BEGIN Material for this exercise
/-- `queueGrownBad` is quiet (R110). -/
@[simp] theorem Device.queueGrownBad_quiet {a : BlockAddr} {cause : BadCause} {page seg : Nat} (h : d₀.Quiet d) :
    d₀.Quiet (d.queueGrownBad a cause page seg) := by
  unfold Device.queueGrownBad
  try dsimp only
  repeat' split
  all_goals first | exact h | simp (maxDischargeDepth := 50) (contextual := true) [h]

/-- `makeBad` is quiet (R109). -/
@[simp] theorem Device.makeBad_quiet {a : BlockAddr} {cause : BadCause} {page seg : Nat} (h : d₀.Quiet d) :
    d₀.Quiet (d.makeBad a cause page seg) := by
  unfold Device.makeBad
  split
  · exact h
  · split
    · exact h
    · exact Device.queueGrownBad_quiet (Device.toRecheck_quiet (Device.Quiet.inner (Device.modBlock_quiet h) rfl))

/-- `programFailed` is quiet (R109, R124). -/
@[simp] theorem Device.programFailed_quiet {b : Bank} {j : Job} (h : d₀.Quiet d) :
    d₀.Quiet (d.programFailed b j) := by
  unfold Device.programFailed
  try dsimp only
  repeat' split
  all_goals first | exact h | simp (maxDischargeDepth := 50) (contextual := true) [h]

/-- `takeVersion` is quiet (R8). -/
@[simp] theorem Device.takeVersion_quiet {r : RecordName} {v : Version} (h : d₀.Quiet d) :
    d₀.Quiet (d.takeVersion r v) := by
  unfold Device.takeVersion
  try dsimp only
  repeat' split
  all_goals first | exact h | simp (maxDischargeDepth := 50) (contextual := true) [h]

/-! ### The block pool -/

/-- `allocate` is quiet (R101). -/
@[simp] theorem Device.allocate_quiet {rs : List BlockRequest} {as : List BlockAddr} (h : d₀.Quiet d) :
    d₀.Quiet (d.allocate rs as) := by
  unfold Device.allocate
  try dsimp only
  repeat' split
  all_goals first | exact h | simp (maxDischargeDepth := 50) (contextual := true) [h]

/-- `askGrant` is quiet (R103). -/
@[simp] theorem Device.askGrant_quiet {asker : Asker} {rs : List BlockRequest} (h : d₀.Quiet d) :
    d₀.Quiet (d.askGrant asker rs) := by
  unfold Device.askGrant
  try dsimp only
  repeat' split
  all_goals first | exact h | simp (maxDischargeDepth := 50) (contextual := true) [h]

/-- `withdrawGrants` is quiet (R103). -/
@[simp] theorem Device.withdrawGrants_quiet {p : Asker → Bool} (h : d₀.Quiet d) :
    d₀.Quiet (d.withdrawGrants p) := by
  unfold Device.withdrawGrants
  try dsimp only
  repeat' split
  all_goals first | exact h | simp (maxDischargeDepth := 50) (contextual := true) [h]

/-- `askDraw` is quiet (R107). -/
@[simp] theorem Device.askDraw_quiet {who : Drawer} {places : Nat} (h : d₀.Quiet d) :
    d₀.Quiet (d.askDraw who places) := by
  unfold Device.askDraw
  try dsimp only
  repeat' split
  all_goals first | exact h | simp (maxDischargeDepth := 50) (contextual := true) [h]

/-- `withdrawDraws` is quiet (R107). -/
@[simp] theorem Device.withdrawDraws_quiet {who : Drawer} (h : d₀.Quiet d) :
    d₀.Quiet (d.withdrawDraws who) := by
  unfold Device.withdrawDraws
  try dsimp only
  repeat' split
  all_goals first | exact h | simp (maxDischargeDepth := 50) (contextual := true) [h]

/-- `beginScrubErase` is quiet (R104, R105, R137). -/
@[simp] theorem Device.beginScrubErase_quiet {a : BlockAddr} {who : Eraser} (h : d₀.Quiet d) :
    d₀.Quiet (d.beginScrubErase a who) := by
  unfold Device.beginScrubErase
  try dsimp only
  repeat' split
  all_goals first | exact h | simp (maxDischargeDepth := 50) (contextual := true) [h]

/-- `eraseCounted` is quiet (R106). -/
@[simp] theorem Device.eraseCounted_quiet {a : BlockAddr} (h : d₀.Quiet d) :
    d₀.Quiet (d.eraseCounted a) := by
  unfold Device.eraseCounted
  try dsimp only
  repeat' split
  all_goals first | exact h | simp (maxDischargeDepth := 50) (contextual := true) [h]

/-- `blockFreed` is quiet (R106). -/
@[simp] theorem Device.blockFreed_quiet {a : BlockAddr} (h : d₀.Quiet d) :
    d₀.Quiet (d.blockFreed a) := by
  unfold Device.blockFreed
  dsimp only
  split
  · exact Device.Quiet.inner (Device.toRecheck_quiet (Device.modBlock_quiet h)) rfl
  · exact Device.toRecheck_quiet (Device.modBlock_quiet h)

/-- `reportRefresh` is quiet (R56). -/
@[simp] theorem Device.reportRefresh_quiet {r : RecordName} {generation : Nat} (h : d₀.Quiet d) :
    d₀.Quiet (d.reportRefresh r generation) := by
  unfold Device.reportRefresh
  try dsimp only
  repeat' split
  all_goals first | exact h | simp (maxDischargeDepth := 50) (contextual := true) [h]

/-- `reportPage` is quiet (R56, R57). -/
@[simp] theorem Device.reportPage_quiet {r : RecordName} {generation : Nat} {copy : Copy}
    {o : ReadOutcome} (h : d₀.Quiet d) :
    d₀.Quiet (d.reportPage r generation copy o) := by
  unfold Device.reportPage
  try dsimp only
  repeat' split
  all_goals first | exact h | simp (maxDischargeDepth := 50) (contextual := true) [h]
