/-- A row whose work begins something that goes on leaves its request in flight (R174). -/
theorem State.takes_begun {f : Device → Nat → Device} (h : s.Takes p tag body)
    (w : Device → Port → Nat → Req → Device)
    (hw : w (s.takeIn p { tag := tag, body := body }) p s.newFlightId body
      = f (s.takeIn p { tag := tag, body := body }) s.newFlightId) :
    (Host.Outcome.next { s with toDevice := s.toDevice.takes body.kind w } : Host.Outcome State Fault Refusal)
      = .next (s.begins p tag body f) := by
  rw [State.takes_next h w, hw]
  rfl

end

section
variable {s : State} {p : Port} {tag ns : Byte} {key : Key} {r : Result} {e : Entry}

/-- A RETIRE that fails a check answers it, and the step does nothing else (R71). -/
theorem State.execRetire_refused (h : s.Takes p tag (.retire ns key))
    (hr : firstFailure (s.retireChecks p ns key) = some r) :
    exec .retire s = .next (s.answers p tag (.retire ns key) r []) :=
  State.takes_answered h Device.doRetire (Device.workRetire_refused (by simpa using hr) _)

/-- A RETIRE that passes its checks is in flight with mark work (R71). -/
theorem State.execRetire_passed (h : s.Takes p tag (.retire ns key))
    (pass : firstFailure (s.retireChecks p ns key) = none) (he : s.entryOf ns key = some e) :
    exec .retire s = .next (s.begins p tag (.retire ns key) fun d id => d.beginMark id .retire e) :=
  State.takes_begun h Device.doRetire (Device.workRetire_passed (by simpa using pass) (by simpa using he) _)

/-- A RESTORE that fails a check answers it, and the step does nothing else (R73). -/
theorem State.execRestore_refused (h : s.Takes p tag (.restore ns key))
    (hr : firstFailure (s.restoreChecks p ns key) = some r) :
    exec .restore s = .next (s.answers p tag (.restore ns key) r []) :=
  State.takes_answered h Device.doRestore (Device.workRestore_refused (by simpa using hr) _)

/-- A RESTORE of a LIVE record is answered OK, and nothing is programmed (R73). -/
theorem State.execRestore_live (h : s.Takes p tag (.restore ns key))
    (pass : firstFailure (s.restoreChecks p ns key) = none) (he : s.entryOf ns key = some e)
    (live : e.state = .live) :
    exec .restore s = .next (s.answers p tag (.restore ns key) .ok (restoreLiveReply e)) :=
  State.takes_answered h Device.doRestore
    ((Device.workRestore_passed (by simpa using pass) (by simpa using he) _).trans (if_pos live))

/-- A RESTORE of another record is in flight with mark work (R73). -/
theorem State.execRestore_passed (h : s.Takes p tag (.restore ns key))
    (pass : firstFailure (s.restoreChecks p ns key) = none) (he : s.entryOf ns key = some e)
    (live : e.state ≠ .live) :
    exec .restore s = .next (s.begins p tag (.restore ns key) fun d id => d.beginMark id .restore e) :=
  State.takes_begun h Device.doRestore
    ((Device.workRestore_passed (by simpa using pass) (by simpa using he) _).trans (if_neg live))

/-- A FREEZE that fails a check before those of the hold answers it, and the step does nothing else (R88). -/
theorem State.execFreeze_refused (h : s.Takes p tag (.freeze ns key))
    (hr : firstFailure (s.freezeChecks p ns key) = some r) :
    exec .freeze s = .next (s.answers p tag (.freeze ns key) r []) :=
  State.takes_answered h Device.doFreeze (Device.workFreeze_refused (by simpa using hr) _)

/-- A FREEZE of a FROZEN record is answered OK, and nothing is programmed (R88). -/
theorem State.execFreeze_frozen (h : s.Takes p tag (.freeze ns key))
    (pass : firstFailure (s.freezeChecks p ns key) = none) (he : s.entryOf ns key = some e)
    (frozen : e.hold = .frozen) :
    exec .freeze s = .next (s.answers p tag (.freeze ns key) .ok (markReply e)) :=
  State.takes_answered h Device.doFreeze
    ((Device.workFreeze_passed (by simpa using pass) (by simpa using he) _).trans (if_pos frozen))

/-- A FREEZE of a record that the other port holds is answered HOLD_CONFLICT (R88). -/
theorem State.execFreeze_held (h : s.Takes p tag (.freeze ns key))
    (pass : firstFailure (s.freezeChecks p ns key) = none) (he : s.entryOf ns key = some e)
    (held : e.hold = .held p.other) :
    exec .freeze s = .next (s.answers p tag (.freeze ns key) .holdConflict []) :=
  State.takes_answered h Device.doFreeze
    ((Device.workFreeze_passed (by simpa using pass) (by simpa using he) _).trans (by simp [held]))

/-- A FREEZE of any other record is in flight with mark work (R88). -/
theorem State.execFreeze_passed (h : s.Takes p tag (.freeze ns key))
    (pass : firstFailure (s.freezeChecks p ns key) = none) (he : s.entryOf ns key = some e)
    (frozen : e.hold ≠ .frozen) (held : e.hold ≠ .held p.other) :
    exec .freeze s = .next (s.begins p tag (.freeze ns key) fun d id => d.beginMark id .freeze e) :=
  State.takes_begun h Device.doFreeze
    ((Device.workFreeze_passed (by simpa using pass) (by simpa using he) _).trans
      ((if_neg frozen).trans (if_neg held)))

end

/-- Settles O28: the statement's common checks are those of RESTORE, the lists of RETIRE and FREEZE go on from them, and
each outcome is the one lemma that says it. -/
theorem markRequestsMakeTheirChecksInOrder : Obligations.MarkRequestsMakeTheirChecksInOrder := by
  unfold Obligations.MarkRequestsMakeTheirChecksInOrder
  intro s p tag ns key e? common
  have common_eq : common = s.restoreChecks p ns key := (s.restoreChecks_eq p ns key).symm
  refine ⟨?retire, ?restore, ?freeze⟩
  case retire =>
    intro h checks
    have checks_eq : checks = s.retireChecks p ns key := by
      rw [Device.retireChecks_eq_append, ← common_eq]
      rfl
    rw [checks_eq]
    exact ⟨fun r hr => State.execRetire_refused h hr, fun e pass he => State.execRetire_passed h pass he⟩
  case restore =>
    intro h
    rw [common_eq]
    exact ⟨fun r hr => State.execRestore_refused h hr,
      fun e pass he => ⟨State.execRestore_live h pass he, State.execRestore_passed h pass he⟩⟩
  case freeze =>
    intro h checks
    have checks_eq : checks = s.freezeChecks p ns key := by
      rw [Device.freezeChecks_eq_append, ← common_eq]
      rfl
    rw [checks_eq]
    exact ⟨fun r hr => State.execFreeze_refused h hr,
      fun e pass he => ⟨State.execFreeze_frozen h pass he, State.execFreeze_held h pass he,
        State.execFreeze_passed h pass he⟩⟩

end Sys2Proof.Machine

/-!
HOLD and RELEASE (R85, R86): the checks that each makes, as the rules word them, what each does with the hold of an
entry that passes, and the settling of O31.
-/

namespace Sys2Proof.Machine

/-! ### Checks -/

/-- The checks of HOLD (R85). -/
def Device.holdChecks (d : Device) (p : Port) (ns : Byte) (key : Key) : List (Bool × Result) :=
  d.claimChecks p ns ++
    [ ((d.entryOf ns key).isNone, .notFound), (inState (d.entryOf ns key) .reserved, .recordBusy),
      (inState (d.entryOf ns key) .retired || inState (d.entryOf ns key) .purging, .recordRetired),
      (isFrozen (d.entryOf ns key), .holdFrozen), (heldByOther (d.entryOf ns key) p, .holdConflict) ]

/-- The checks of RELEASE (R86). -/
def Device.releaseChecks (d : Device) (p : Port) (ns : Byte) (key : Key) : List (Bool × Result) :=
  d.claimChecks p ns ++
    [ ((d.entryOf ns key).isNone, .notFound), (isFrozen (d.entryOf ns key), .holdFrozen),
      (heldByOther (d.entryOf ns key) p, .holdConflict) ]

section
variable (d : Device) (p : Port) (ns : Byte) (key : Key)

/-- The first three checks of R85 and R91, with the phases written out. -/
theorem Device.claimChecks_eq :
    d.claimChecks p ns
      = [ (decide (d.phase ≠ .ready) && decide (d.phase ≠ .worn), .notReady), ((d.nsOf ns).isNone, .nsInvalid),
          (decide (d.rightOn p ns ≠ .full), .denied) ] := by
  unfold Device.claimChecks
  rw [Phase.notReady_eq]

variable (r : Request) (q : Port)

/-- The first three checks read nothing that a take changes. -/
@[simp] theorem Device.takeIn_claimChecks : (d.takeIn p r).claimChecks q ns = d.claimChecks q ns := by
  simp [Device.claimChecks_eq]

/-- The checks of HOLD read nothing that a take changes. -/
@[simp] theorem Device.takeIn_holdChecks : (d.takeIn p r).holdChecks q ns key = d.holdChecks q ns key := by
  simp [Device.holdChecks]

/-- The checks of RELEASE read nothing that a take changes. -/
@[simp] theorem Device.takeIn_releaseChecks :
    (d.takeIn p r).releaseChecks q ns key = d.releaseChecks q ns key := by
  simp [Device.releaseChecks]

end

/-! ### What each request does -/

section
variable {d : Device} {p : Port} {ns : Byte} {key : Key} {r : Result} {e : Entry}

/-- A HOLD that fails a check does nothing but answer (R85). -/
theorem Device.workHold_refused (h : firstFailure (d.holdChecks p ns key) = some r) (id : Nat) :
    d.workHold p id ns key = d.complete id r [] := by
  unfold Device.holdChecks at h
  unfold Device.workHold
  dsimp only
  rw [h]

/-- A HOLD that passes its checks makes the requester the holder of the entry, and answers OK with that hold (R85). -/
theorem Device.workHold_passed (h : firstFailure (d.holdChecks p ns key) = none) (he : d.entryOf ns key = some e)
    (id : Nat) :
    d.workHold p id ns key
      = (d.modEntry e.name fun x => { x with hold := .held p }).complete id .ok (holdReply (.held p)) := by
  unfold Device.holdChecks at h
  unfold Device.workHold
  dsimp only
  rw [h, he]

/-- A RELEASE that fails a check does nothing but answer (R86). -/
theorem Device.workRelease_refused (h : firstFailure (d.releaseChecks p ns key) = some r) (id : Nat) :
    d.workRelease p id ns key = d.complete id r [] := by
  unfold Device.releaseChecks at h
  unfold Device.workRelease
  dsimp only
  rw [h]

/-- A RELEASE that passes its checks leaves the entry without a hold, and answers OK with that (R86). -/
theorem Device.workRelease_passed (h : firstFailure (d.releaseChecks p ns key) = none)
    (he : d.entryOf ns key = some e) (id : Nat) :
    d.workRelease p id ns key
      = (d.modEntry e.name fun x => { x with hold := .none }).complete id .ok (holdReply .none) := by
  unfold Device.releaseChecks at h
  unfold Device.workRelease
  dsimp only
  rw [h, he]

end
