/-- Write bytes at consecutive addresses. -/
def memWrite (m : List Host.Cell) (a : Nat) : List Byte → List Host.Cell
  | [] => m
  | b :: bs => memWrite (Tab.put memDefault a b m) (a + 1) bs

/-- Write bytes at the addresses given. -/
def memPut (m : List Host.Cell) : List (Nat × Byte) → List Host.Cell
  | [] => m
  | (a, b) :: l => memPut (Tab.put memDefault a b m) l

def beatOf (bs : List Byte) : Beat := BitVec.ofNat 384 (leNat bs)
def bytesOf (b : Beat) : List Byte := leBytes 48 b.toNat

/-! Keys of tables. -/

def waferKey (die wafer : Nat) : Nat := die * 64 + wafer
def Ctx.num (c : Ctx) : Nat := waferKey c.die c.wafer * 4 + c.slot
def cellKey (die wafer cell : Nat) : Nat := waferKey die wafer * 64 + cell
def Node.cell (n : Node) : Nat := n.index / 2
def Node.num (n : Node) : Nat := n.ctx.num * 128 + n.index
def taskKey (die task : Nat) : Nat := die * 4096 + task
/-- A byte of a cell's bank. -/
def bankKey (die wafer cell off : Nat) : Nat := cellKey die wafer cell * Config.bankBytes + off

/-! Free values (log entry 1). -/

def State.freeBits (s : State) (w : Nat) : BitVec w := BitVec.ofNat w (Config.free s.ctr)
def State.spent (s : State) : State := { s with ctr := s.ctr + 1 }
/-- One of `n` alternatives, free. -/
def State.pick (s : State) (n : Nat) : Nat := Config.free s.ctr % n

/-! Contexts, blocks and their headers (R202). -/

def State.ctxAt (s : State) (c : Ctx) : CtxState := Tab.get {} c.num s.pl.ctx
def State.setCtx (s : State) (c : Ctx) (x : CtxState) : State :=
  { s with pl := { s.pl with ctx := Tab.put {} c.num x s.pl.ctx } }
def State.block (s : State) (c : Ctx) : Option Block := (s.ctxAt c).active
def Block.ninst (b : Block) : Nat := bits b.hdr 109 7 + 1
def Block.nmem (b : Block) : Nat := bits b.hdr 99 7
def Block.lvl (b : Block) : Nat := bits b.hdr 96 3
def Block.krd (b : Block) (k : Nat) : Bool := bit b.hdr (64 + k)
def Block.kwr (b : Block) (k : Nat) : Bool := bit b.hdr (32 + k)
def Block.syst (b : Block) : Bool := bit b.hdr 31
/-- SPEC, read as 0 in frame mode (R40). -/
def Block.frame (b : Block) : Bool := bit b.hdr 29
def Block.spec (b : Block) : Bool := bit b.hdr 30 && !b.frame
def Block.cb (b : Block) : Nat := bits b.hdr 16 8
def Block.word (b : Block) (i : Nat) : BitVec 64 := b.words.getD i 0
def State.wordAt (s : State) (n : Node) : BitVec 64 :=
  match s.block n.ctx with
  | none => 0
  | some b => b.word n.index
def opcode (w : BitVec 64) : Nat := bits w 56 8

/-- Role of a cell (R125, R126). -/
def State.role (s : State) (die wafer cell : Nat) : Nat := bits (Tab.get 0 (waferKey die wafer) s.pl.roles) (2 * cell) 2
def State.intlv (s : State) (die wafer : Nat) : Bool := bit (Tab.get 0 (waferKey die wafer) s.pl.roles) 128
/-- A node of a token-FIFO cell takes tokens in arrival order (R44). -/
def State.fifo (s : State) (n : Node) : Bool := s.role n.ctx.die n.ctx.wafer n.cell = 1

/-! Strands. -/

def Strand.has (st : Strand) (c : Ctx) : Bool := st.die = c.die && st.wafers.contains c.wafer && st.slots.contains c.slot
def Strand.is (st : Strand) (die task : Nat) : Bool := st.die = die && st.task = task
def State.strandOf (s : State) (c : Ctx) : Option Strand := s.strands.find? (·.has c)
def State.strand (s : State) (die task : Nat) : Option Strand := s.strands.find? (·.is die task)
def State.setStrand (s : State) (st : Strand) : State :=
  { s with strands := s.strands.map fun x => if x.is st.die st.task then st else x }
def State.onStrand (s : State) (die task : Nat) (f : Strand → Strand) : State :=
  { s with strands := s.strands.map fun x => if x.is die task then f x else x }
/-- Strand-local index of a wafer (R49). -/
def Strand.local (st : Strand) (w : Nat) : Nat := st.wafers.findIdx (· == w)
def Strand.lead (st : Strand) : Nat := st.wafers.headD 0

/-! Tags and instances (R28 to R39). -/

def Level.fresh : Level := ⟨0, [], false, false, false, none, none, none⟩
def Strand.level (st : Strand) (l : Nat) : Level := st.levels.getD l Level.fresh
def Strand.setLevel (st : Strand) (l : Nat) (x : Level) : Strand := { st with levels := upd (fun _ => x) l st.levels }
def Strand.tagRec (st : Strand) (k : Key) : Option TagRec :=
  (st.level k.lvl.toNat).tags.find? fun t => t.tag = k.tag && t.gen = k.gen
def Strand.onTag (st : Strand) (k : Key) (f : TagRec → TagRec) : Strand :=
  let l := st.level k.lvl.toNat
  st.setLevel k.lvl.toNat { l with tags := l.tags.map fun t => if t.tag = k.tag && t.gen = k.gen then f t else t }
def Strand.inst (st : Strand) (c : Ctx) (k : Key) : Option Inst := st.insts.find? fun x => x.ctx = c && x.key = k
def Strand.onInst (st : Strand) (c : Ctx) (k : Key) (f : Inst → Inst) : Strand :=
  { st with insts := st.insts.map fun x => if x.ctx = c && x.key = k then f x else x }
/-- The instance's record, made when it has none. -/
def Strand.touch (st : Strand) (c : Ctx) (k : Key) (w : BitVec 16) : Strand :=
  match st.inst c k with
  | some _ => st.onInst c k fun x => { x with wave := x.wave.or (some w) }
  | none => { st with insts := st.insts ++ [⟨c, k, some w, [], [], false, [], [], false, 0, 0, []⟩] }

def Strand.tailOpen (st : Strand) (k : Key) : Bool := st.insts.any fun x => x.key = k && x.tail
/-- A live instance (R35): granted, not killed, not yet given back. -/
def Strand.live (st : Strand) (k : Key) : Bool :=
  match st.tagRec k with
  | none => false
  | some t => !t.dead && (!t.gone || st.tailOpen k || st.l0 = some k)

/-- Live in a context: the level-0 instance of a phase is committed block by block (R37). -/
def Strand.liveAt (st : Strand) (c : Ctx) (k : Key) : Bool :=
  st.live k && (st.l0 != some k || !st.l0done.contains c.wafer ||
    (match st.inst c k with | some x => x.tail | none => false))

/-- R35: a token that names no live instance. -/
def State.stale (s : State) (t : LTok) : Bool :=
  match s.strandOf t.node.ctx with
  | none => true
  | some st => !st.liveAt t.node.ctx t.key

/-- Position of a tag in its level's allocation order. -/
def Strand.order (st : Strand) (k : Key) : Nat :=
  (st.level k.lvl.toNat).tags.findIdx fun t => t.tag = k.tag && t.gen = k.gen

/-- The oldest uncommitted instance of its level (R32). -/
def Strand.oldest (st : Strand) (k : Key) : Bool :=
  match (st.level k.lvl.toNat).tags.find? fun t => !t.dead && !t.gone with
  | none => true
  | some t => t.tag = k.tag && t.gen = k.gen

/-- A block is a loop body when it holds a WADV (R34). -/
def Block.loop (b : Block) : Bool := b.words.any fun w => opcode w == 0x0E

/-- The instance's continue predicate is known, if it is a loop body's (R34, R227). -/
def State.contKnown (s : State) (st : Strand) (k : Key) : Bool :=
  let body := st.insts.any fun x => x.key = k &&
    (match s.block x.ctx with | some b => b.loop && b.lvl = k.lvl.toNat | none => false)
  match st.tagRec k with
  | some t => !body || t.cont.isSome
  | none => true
END Material for this exercise
Problem requirements: Of the lines above, output exactly those from the line bearing "def State.fifo (s" through the line bearing "def Strand.tagRec (st", inclusive.

Result for this task:
def State.fifo (s : State) (n : Node) : Bool := s.role n.ctx.die n.ctx.wafer n.cell = 1

/-! Strands. -/

def Strand.has (st : Strand) (c : Ctx) : Bool := st.die = c.die && st.wafers.contains c.wafer && st.slots.contains c.slot
def Strand.is (st : Strand) (die task : Nat) : Bool := st.die = die && st.task = task
def State.strandOf (s : State) (c : Ctx) : Option Strand := s.strands.find? (·.has c)
def State.strand (s : State) (die task : Nat) : Option Strand := s.strands.find? (·.is die task)
def State.setStrand (s : State) (st : Strand) : State :=
  { s with strands := s.strands.map fun x => if x.is st.die st.task then st else x }
def State.onStrand (s : State) (die task : Nat) (f : Strand → Strand) : State :=
  { s with strands := s.strands.map fun x => if x.is die task then f x else x }
/-- Strand-local index of a wafer (R49). -/
def Strand.local (st : Strand) (w : Nat) : Nat := st.wafers.findIdx (· == w)
def Strand.lead (st : Strand) : Nat := st.wafers.headD 0

/-! Tags and instances (R28 to R39). -/

def Level.fresh : Level := ⟨0, [], false, false, false, none, none, none⟩
def Strand.level (st : Strand) (l : Nat) : Level := st.levels.getD l Level.fresh
def Strand.setLevel (st : Strand) (l : Nat) (x : Level) : Strand := { st with levels := upd (fun _ => x) l st.levels }
def Strand.tagRec (st : Strand) (k : Key) : Option TagRec :=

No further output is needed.